The team members also post content on social networks, and when they discover a customer concern, they notify people in the company who can address the matter. "Even if it's two or three people talking about a subject, we always forward it to the appropriate people," says Youngdahl.

A recent social media conversation, for instance, alerted the digital team to a problem with the wording on the company's website that made it difficult for customers to log in. Youngdahl relayed the posts to the company's Web team and IT department and showed them a report on the trending topic and related keywords. The Web and IT teams then made the necessary changes.

"The conversation on that topic died down within a week after we made the change," says Youngdahl.

Consumers Energy primarily uses social media for customer service and to post updates about outages during storms.

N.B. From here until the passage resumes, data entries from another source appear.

-- ==== Sys2Proof/Machine/Twin.lean ====
section
/-! DEFINITION. The twin (11_twin.md): beats and paths, OWN, pairing, take-over, the shadow schedule and the offset
between the units. Alignment copies and mirrored writes stand in TwinCopy.lean. -/

namespace Sys2Proof.Machine

def State.setTwin (s : State) (x : Twin) : State := { s with twin := x }

/-! ### Pairing (R278, R283) -/

/-- The first pairing test that fails (R278); 0 where all pass. -/
def State.pairFails (s : State) (p : Identity) : Nat :=
  let pair := s.get R.TW_PAIR_ID_LO.PAIR_ID_LO + 2 ^ 32 * s.get R.TW_PAIR_ID_HI.PAIR_ID_HI
  if p.variant ≠ s.variant then 1
  else if p.pair ≠ pair then 2
  else if p.unit = s.flag R.TW_STATUS.UNIT then 3
  else if p.family ≠ s.get R.CODE_PLAN.CODE_FAMILY ∨ p.seed ≠ s.get R.VENUE_SEED.value then 4
  else 0

/-- Entry to REFUSED (R278, R282): the cause is shown and counted. A unit that holds OWN goes on holding it. -/
def twinRefuse (cause event : Nat) (s : State) : State :=
  let s := ((s.put R.TW_STATUS.TW_STATE 5).setFlag R.TW_STATUS.REFUSED).put R.TW_STATUS.REFUSE_CAUSE cause
  let s := s.bumpSat R.TW_REFUSALS.REFUSALS
  twinMs event [cause] s

/-- A partner whose beats come on the causeway and whose identity has changed is tested (R278): a unit refused for a failed
test pairs once they pass, as ACTIVE where it holds OWN and else as SEEKING. -/
def pairTest (s : State) : State :=
  match s.twin.partner with
  | none => s
  | some p =>
    if !s.twinEn || !s.partnerValid || !s.flag R.TW_STATUS.PATH_A_OK || decide (s.twin.tested = some p) then s
    else
      let s := s.setTwin { s.twin with tested := some p }
      match s.pairFails p with
      | 0 =>
        let was := s.get R.TW_STATUS.REFUSE_CAUSE
        let s := if s.twState = 5 ∧ was ≤ 4 then
            (s.put R.TW_STATUS.TW_STATE (if s.ownHeld then 4 else 1)).put R.TW_STATUS.REFUSE_CAUSE 0 else s
        twinMs 1 [] s
      | c => twinRefuse c 2 s

/-- The partner's identity arrives: shown, and tested anew where it changes or had lapsed. -/
def identityReceive (p : Identity) (s : State) : State :=
  if !s.twinEn then s
  else
    let s := s.setTwin { s.twin with tested := if s.partnerValid then s.twin.tested else none, partner := some p, identAt := s.now }
    let s := (s.put R.TW_PARTNER.P_VARIANT p.variant).putb R.TW_PARTNER.P_UNIT p.unit
    let s := (s.put R.TW_PARTNER_CFG_LO.P_CFG_LO p.cfg).put R.TW_PARTNER_CFG_HI.P_CFG_HI (p.cfg / 2 ^ 32)
    pairTest ((s.put R.TW_PARTNER_FW_LO.P_FW_LO p.fw).put R.TW_PARTNER_FW_HI.P_FW_HI (p.fw / 2 ^ 32))

/-! ### Beats (R283, R284) -/

/-- The BEAT block of this instant: state, unit, OWN held, path B received, device time in ns at bytes 8 to 15. -/
def State.beatBlock (s : State) : Nat :=
  0x60 + 2 ^ 8 * (s.twState + 2 ^ 3 * s.get R.TW_STATUS.UNIT + 2 ^ 4 * s.get R.TW_STATUS.OWN_HELD
    + 2 ^ 5 * s.get R.TW_STATUS.PATH_B_OK) + 2 ^ 64 * s.ns

/-- A beat falls due 2 µs after the last, and is sent while the health monitor permits: on path B, which feeds the keeper
(R280), and on every causeway lane that is up. -/
def beatSend (s : State) : State :=
  let s := unitItems s
  let x := s.twin
  let due := match x.lastSend with | some l => decide (l + fineUs 2 ≤ s.now) | none => true
  if x.healthy && due then
    s.setTwin { x with keeper := some s.now, lastSend := some s.now, hbSent := (x.hbSent ++ [s.now]).take 1024,
                       ctl := x.ctl.filter (fun p => decide (p.2 % 256 ≠ 0x60)) ++ s.cwyLanes.map (fun l => (l, s.beatBlock)) }
  else s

But as it reaches out to customers via social media, the company must ensure that it protects their privacy. For example, says Youngdahl, a customer might reveal his account number during an online conversation. When that happens, she says, "we delete it immediately and take the conversation offline."

Healthcare: Patient Privacy First

"As a healthcare service, our No. 1 concern is protecting our patients," says Susan Solomon, vice president of marketing and public relations at St. Joseph Health, a 14-hospital healthcare provider serving California, West Texas and Eastern New Mexico. "It's mainly about privacy issues, but there absolutely are ways to stay within the regulations and make social media work. You simply have to set boundaries up front."

St. Joseph's social media goals include reaching out to people to carry on conversations about their health long after they've left the hospital, Solomon says. For example, the subject of a recent St. Joseph Facebook post was, "How do you use superfoods?"

The organization also uses Facebook and Twitter to drive users to a landing page where they can sign up for a newsletter, make an appointment or otherwise securely interact with hospital staffers. For example, a recent breast health campaign included posts on the hospital's Facebook timeline that directed women to a landing page where they could schedule a mammogram.

Physicians also use social media to relay credible information to patients who may be searching the Internet for medical information only to find bad advice from unreliable sources.